I find it pretty interesting that the wires weren’t done. The maintenance was stellar. The oil and transmission oil are new. No other way to describe it. After a 50 mile drive home, the engine oil still looks like it was poured out of the a Mobil 1 bottle. Oddly, it has been converted to R134.
Oh and the CD player doesn’t work though the stereo sounds great. A pretty neat time capsule.
Almost comical. I can’t see any fireworks, but it idles smoothly and then I hear a loud pop and it stumbles. Guessing that the 30 year old wires aren’t cutting it.
Well this is kind of fun. While waiting for the plug wires, I started replacing the spark plugs. I have no reason to believe that these are anything but stock, though I don’t know that to be true. They look pretty good for nearly 51k miles. For the purists, the gap was somewhere between 55 and 60 thou.
The General specs the gap at 50 thou. I’ve seen opinions as low as 40 thou. What says CF?
Also waiting for my service manual. I’ve found torque specs at 11 foot pounds. That isn’t very much. Again, what says CF?
OK, the first four plugs are done (passenger side). The only word I can use is absurd. I won’t say how long it took because it’s embarrassing. Schadenfreude prevents me from providing all the tricks that I needed to get it done, but one important one is to remove the rear wire loom from the block. Only two 3/8 head bolts that are completely impossible to see, but it provides you with enough access for 6 and 8.
One humorous item. For whatever reasons, Amazon only sells the plugs in packs of six. I assumed that they knew I’d break some but little did I know, the actual reason is losing them. I dropped the new plug for cylinder 8 multiple times but on one drop, it disappeared. No idea where it ended up. I’m sure it’ll fall out at some point and someone is going to find a brand new plug with anti-cease on it and wonder wtf?
I just had a similar issue with the stumble albeit at a bit lower rpms, and after replacing wires and plugs it was discovered that the entire Optispark had turned itself into a scale model of the rust belt. My mechanic said that because 60% of the car's miles were put on it in Flagstaff within its first two years of life that winter conditions very likely started the 30 year decline. Check your ignition coil terminals as well - those were rusted, too.

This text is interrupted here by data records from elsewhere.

/-- Settles O44: TSINIT by its checks in order, TSPUSH and TSPOP by the sound and the malformed states. -/
theorem traversalStacks : Obligations.TraversalStacks := by
  rintro f s _ _ _ _ _ rfl rfl rfl rfl rfl
  refine ⟨fun halign hlo hhi hroom => completes_of_exec (wrLanes64_pa ..) ?_, fun halign => ?_, fun halign hn => ?_,
    fun halign hlo hhi hroom => ?_, fun hmal => ?_, fun hmal => ?_, fun hsound => ⟨fun l rest hdrop hover => ?_, ?_⟩, ?_⟩
  · rw [exec_tsinit, execTsinit, if_neg (by simpa using halign), if_neg (by simp; omega), if_neg (by omega),
      show 2 ^ 32 * ((s.rdS f.b).toNat * 65536) = 2 ^ 48 * (s.rdS f.b).toNat by omega]
  · rw [exec_tsinit, execTsinit, if_pos halign]
    rfl
  · rw [exec_tsinit, execTsinit, if_neg (by simpa using halign), if_pos (by simp; omega)]
    rfl
  · rw [exec_tsinit, execTsinit, if_neg (by simpa using halign), if_neg (by simp; omega), if_pos hroom]
    rfl
  · rw [exec_tspush, tspush_malformed hmal]
    rfl
  · rw [exec_tspop, tspop_malformed hmal]
    rfl
  · have hspill : (s.active false).filter (fun l => (s.pushRun f l).2.2) = l :: rest := by
      simp only [pushRun_eq, hdrop]
      exact hover
    rw [exec_tspush, (tspush_sound hsound).1 l rest hspill]
    rfl
  · rintro hfit _ _ rfl rfl
    have hpush := tspush_fits hsound (hfit.imp_right fun hroom l hl => decide_eq_false (Nat.not_lt.2 (hroom l hl))) rfl
    refine ⟨fun hnone => completes_of_exec (wrLanes64_pa ..) ?_, fun hsome => ?_⟩
    · rw [exec_tspush, hpush, if_pos (List.isEmpty_iff.2 (show s.pushPieces f = [] from hnone))]
      rfl
    · rw [exec_tspush, hpush, if_neg (mt List.isEmpty_iff.1 (show s.pushPieces f ≠ [] from hsome))]
      exact completes_slotDone s _ (by rw [addAcc_after, wrLanes64_pa])
  · rintro hsound _ rfl
    refine ⟨fun hempty => completes_of_exec ((wrLanes64_pa ..).trans (wrLanes64_pa ..)) ?_, fun hsome => ?_⟩
    · rw [exec_tspop, (tspop_sound hsound).1 hempty]
      rfl
    · rw [exec_tspop, (tspop_sound hsound).2 hsome]
      exact completes_slotDone s _ (by rw [addAcc_after, State.popped, wrLanes64_pa])

/-! ## Paths that park, and slots that a parked path finishes (01 R11; 18 R373) -/

/-- A change of paths that keeps a part of each keeps it of the path in focus. -/
theorem updPath_keeps {β : Type} (p : PathSt → β) (s : State) (uid : Nat) (b : Bool) (f : PathSt → PathSt) (h : ∀ x, p (f x) = p x) :
    p (s.updPath uid b f).cw.pa = p s.cw.pa := by
  simp only [State.updPath, State.modWave, Wave.onPath]
  split
  · dsimp only
    split
    · exact h _
    · rfl
  · rfl

theorem refillOne_phase (s : State) (core part : Nat) : (s.refillOne core part).cw.pa.phase = s.cw.pa.phase := by
  unfold State.refillOne
  split
  · rfl
  · dsimp only
    split
    · rfl
    · refine (updPath_keeps PathSt.phase _ _ _ PathSt.enter fun _ => rfl).trans ?_
      refine foldl_keeps (fun s : State => s.cw.pa.phase) _ (fun s y => ?_) _ _
      exact updPath_keeps PathSt.phase _ _ _ _ fun _ => rfl

/-- A refill changes no phase (18 R376). -/
theorem refillOf_phase (s : State) (w : Wave) : (s.refillOf w).cw.pa.phase = s.cw.pa.phase := by
  unfold State.refillOf State.refill
  split
  · exact foldl_keeps (fun s : State => s.cw.pa.phase) _ (fun s _ => refillOne_phase s _ _) _ _
  · rfl

/-- A change of the path in focus, named by its wave and side. -/
theorem updPath_focus (s : State) (f : PathSt → PathSt) : s.updPath s.cw.uid s.cw.second f = s.onPa f := by
  simp [State.updPath, State.modWave, Wave.onPath, State.onPa, State.onWave]

theorem focus_of_eq {s : State} {uid : Nat} {second : Bool} (huid : s.cw.uid = uid) (hside : s.cw.second = second) :
    s.focus uid second = s := by
  subst huid hside
  simp [State.focus, Wave.face]

theorem waveOf_of_eq {s : State} {uid : Nat} (huid : s.cw.uid = uid) : s.waveOf uid = some s.cw := by simp [State.waveOf, huid]

/-- A park for another reason than a page miss leaves the path in focus parked for it. -/
theorem park_phase (s : State) (why : Park) (h : why.onMiss = false) : (s.park why).cw.pa.phase = .parked why := by
  have hwave : (s.onPa fun p => { p with phase := .parked why, elig := false }).waveOf s.cw.uid = some _ := waveOf_of_eq rfl
  rw [State.park, State.parkPath, updPath_focus, h, hwave]
  exact refillOf_phase _ _

/-- An instruction that parks changes nothing else instructions see. -/
theorem parks_of_exec {s t u : State} {i : Instr} {why : Park} (hmiss : why.onMiss = false) (harch : t.arch = u.arch)
    (hexec : exec i s = .next (t.park why)) : ∃ v, exec i s = .next v ∧ v.arch = u.arch ∧ v.cw.pa.phase = .parked why :=
  ⟨_, hexec, (park_arch t why hmiss).trans harch, park_phase t why hmiss⟩

/-- The path in focus becomes ready without a change of focus. -/
theorem makeReady_focus (s : State) {t : State} (ht : t = (s.onPa fun p => { p with readyAt := s.clk, elig := false }).readyNow) :
    s.makeReady s.cw.uid s.cw.second = t.refillOf t.cw := by
  have huid : t.cw.uid = s.cw.uid := by rw [ht]; rfl
  have hside : t.cw.second = s.cw.second := by rw [ht]; rfl
  have hfocus : (s.onPa fun p => { p with readyAt := s.clk, elig := false }).focus s.cw.uid s.cw.second = s.onPa _ :=
    focus_of_eq rfl rfl
  rw [State.makeReady, updPath_focus, hfocus, ← ht, focus_of_eq huid hside, waveOf_of_eq huid]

I just had a similar issue with the stumble albeit at a bit lower rpms, and after replacing wires and plugs it was discovered that the entire Optispark had turned itself into a scale model of the rust belt. My mechanic said that because 60% of the car's miles were put on it in Flagstaff within its first two years of life that winter conditions very likely started the 30 year decline. Check your ignition coil terminals as well - those were rusted, too.

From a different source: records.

/-- The ICMP condition of a code. -/
def ICond.ofCode (n : Nat) : ICond :=
  match n % 16 with
  | 0 => .eq | 1 => .ne | 2 => .lt | 3 => .le | 4 => .gt | 5 => .ge | k => .rsv k

/-- FCMP conditions (R307). -/
def FCond.code : FCond → Nat
  | .eq => 0 | .ne => 1 | .lt => 2 | .le => 3 | .gt => 4 | .ge => 5 | .num => 6 | .nan => 7 | .ltu => 8
  | .leu => 9 | .gtu => 10 | .geu => 11 | .equ => 12 | .rsv n => n

/-- The FCMP condition of a code. -/
def FCond.ofCode (n : Nat) : FCond :=
  match n % 16 with
  | 0 => .eq | 1 => .ne | 2 => .lt | 3 => .le | 4 => .gt | 5 => .ge | 6 => .num | 7 => .nan | 8 => .ltu
  | 9 => .leu | 10 => .gtu | 11 => .geu | 12 => .equ | k => .rsv k

/-- ATOM operations (R279). -/
def AtomOp.code : AtomOp → Nat
  | .add => 0 | .min => 1 | .max => 2 | .and => 3 | .or => 4 | .xor => 5 | .exch => 6 | .rsv n => n

/-- The ATOM operation of a code. -/
def AtomOp.ofCode (n : Nat) : AtomOp :=
  match n % 256 with
  | 0 => .add | 1 => .min | 2 => .max | 3 => .and | 4 => .or | 5 => .xor | 6 => .exch | k => .rsv k

/-- LRED operations (R339). -/
def LredOp.code : LredOp → Nat
  | .add => 0 | .min => 1 | .max => 2 | .rsv n => n

/-- The LRED operation of a code. -/
def LredOp.ofCode (n : Nat) : LredOp :=
  match n % 16 with
  | 0 => .add | 1 => .min | 2 => .max | k => .rsv k

/-- SHFL modes (R363). -/
def ShflMode.code : ShflMode → Nat
  | .lane => 0 | .off => 1 | .rot => 2 | .bfly => 3

/-- The SHFL mode of a code. -/
def ShflMode.ofCode (n : Nat) : ShflMode :=
  match n % 4 with
  | 0 => .lane | 1 => .off | 2 => .rot | _ => .bfly

/-- VOTE modes (R376). -/
def VoteMode.code : VoteMode → Nat
  | .mask => 0 | .count => 1 | .first => 2 | .some => 3 | .every => 4 | .agree => 5 | .rsv n => n

/-- The VOTE mode of a code. -/
def VoteMode.ofCode (n : Nat) : VoteMode :=
  match n % 8 with
  | 0 => .mask | 1 => .count | 2 => .first | 3 => .some | 4 => .every | 5 => .agree | k => .rsv k

/-- Palette codes (R340). -/
def Pal.code : Pal → Nat
  | .plain => 0 | .p4 => 1 | .p6 => 2 | .rsv => 3

/-- The palette of a code. -/
def Pal.ofCode (n : Nat) : Pal :=
  match n % 4 with
  | 0 => .plain | 1 => .p4 | 2 => .p6 | _ => .rsv

/-- COLL operations (R292). -/
def CollOp.code : CollOp → Nat
  | .allred => 0 | .redscat => 1 | .allgat => 2 | .bcast => 3

/-- The COLL operation of a code. -/
def CollOp.ofCode (n : Nat) : CollOp :=
  match n % 4 with
  | 0 => .allred | 1 => .redscat | 2 => .allgat | _ => .bcast

/-- COLL reductions (R292). -/
def CollRed.code : CollRed → Nat
  | .add => 0 | .max => 1 | .min => 2 | .rsv => 3

/-- The COLL reduction of a code. -/
def CollRed.ofCode (n : Nat) : CollRed :=
  match n % 4 with
  | 0 => .add | 1 => .max | 2 => .min | _ => .rsv

/-- BGET selectors (R190). -/
def BrkSel.code : BrkSel → Nat
  | .lo => 0 | .hi => 1 | .ylo => 2 | .yhi => 3 | .st => 4 | .rsv n => n

/-- The BGET selector of a code. -/
def BrkSel.ofCode (n : Nat) : BrkSel :=
  match n % 8 with
  | 0 => .lo | 1 => .hi | 2 => .ylo | 3 => .yhi | 4 => .st | k => .rsv k

/-- The low bits of the INV opcode (R92). -/
def InvKind.code : InvKind → Nat
  | .upF32 => 0 | .upI32 => 1 | .dnF32 => 2 | .dnI32 => 3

Kind of hoping that won’t be the case for me but wouldn’t shock me. Might have to remove the coil to inspect it. Very well hidden.

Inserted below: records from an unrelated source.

-- ==== Sys2Proof/Machine/Cipher.lean ====
section
/-!
DEFINITION. AES-256-XTS, with which lines of device memory are encrypted (spec/19_partitions_host.md R253, spec/02_device.md R29). The spec
names the cipher and does not print it: the tables and rounds are those of FIPS 197, the mode that of IEEE 1619 (PRESUMED, assumption 121).
-/
namespace Sys2Proof.Machine

/-! ### AES-256 -/

/-- The S-box, sixteen entries a number, the first lowest. -/
def aesS : List Nat :=
  [0x76ABD7FE2B670130C56F6BF27B777C63, 0xC072A49CAFA2D4ADF04759FA7DC982CA,
   0x1531D871F1E5A534CCF73F362693FDB7, 0x75B227EBE28012079A059618C323C704,
   0x842FE329B3D63B52A05A6E1B1A2C8309, 0xCF584C4A39BECB6A5BB1FC20ED00D153,
   0xA89F3C507F02F94585334D43FBAAEFD0, 0xD2F3FF1021DAB6BCF5389D928F40A351,
   0x73195D643D7EA7C41744975FEC130CCD, 0xDB0B5EDE14B8EE4688902A22DC4F8160,
   0x79E4959162ACD3C25C2406490A3A32E0, 0x08AE7A65EAF4566CA94ED58D6D37C8E7,
   0x8A8BBD4B1F74DDE8C6B4A61C2E2578BA, 0x9E1DC186B95735610EF6034866B53E70,
   0xDF2855CEE9871E9B948ED9691198F8E1, 0x16BB54B00F2D99416842E6BF0D89A18C]

/-- The inverse S-box. -/
def aesSInv : List Nat :=
  [0xFBD7F3819EA340BF38A53630D56A0952, 0xCBE9DEC444438E3487FF2F9B8239E37C,
   0x4EC3FA420B954CEE3D23C2A632947B54, 0x25D18B6D49A25B76B224D92866A12E08,
   0x92B6655DCC5CA4D41698688664F6F872, 0x849D8DA75746155EDAB9EDFD5048706C,
   0x0645B3B80558E4F70AD3BC8C00ABD890, 0x6B8A130103BDAFC1020F3FCA8F1E2CD0,
   0x73E6B4F0CECFF297EADC674F4111913A, 0x6EDF751CE837F9E28535ADE72274AC96,
   0x1BBE18AA0E62B76F89C5291D711AF147, 0xF45ACD78FEC0DB9A2079D2C64B3E56FC,
   0x5FEC8027591012B131C7078833A8DD1F, 0xEF9CC9939F7AE52D0D4AB519A97F5160,
   0x619953833CBBEBC8B0F52AAE4D3BE0A0, 0x7D0C2155631469E126D677BA7E042B17]

/-- Entry x of an S-box. -/
def aesSub (t : List Nat) (x : Nat) : Nat := t.getD (x / 16) 0 / 256 ^ (x % 16) % 256

/-- Every byte of a block times x in the field of 256 elements. -/
def aesDouble (x : Nat) : Nat :=
  ((x &&& 0x7F7F7F7F7F7F7F7F7F7F7F7F7F7F7F7F) * 2) ^^^ ((x / 128 &&& 0x01010101010101010101010101010101) * 0x1B)

/-- Every column of a block turned by one byte: byte r takes the place of byte r − 1. -/
def aesTurn (x : Nat) : Nat :=
  (x / 256 &&& 0x00FFFFFF00FFFFFF00FFFFFF00FFFFFF) + (x &&& 0x000000FF000000FF000000FF000000FF) * 2 ^ 24

/-- Byte i of a number, the lowest first. -/
def aesByte (x i : Nat) : Nat := x / 256 ^ i % 256

/-- The number whose n bytes f tells, the lowest first. -/
def aesPack (n : Nat) (f : Nat → Nat) : Nat := (List.range n).foldr (fun i x => f i + 256 * x) 0

/-- The four bytes of a word through the S-box. -/
def aesSubWord (w : Nat) : Nat := aesPack 4 (fun i => aesSub aesS (aesByte w i))

/-- The bytes of a block through an S-box and their rows moved: byte r of column c comes from column c + k r. -/
def aesSubShift (t : List Nat) (k x : Nat) : Nat :=
  aesPack 16 (fun i => aesSub t (aesByte x (i % 4 + 4 * ((i / 4 + k * (i % 4)) % 4))))

/-- The columns of a block mixed: 2, 3, 1, 1. -/
def aesMix (x : Nat) : Nat :=
  let d := aesDouble x
  let y := aesTurn x
  d ^^^ aesTurn d ^^^ y ^^^ aesTurn (y ^^^ aesTurn y)

/-- The columns of a block unmixed: 14, 11, 13, 9. -/
def aesUnmix (x : Nat) : Nat :=
  let d := aesDouble x
  let q := aesDouble d
  let e := aesDouble q
  (e ^^^ q ^^^ d) ^^^ aesTurn ((e ^^^ d ^^^ x) ^^^ aesTurn ((e ^^^ q ^^^ x) ^^^ aesTurn (e ^^^ x)))

/-- The next word of the key schedule, number i, from the last one and the eighth last; a word's first byte is its lowest. -/
def aesNextWord (i p w : Nat) : Nat :=
  w ^^^
    (if i % 8 = 0 then aesSubWord (p / 256 + p % 256 * 2 ^ 24) ^^^ 2 ^ (i / 8 - 1)
     else if i % 8 = 4 then aesSubWord p
     else p)

/-- k words of the key schedule from number i on; the window holds the last eight, the newest first. -/
def aesSchedule : (k i : Nat) → List Nat → List Nat
  | 0, _, _ => []
  | k + 1, i, win =>
    let w := aesNextWord i (win.headD 0) (win.getD 7 0)
    w :: aesSchedule k (i + 1) (w :: win.take 7)

/-- Words joined four and four to n round keys. -/
def aesRoundKeys : (n : Nat) → List Nat → List Nat
  | 0, _ => []
  | n + 1, ws => (ws.take 4).foldr (fun w x => w + 2 ^ 32 * x) 0 :: aesRoundKeys n (ws.drop 4)

/-- The fifteen round keys of a key of 256 bits. -/
def aesKeys (key : Nat) : List Nat :=
  let ws := (List.range 8).map (fun i => key / 2 ^ (32 * i) % 2 ^ 32)
  aesRoundKeys 15 (ws ++ aesSchedule 52 8 ws.reverse)

/-- The rounds of encryption under the remaining round keys; the last does not mix. -/
def aesRounds : List Nat → Nat → Nat
  | [], x => x
  | [k], x => aesSubShift aesS 1 x ^^^ k
  | k :: ks, x => aesRounds ks (aesMix (aesSubShift aesS 1 x) ^^^ k)

/-- The rounds of decryption under the remaining round keys, the last first. -/
def aesUnrounds : List Nat → Nat → Nat
  | [], x => x
  | [k], x => aesSubShift aesSInv 3 x ^^^ k
  | k :: ks, x => aesUnrounds ks (aesUnmix (aesSubShift aesSInv 3 x ^^^ k))

/-- A block of 128 bits, a number, encrypted under round keys. -/
def aesEncrypt (ks : List Nat) (x : Nat) : Nat := aesRounds ks.tail (x ^^^ ks.headD 0)

/-- A block decrypted. -/
def aesDecrypt (ks : List Nat) (x : Nat) : Nat := aesUnrounds ks.reverse.tail (x ^^^ ks.reverse.headD 0)

/-! ### XTS -/

/-- The tweak of the next block of a data unit. -/
def xtsDouble (t : Nat) : Nat := if t < 2 ^ 127 then 2 * t else (2 * t) % 2 ^ 128 ^^^ 0x87

/-- n blocks of a data unit through f, the first under tweak t. -/
def xtsBlocks (f : Nat → Nat) : (n t x : Nat) → Nat
  | 0, _, _ => 0
  | n + 1, t, x => (f (x % 2 ^ 128 ^^^ t) ^^^ t) + 2 ^ 128 * xtsBlocks f n (xtsDouble t) (x / 2 ^ 128)

/-- The tweak of the line at physical address a, under the tweak key of a slot's value (R253). -/
def xtsTweak (key a : Nat) : Nat := aesEncrypt (aesKeys (key / 2 ^ 256)) a

/-- What device memory holds for the 64 bytes x of the line at physical address a, under a slot's value: a data key, then a tweak key (R253).
The address stands in the tweak as a number of 16 bytes, the lowest first (PRESUMED, assumption 121). -/
def xtsEncrypt (key a x : Nat) : Nat := xtsBlocks (aesEncrypt (aesKeys (key % 2 ^ 256))) 4 (xtsTweak key a) x

/-- What a read under a slot's value makes of the 64 bytes x that device memory holds for the line at physical address a (R253). -/
def xtsDecrypt (key a x : Nat) : Nat := xtsBlocks (aesDecrypt (aesKeys (key % 2 ^ 256))) 4 (xtsTweak key a) x

end Sys2Proof.Machine
end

Keep an eye on where that stumble / miss happens, too. It started at that 3800 range but eventually got to the point that I had to limp the poor thing at barely above idle speeds to the shop. Got a full new distributor and its never run better or smoother, at least since I've had it.
Just to close this thread out, I finished replacing the 4 plugs on the driver’s side yesterday. Not nearly as awful as the two rears on the passenger side, but not trivial either.
The best advice that I found was to remove the middle and rear fender skirts. The middle is easy. Just 5 X 10mm bolts and then pull down from the seal. The rear skirt has a good number of 10mm bolts and two different sizes of torx bolts into the fender parts behind the wheel. There is one bolt cleverly hidden on the bottom of the rear skirt.
Once the skirts are removed, you have a direct shot at each plug using a flexible joint and about two feet of extension bars. Be SUPER careful not to cross thread the plugs.
Runs very smooth and even now. The old plug from cylinder #7 showed the same color as the others but the strap looked very white. I need to keep an eye on that one to make sure that the injector isn’t acting up.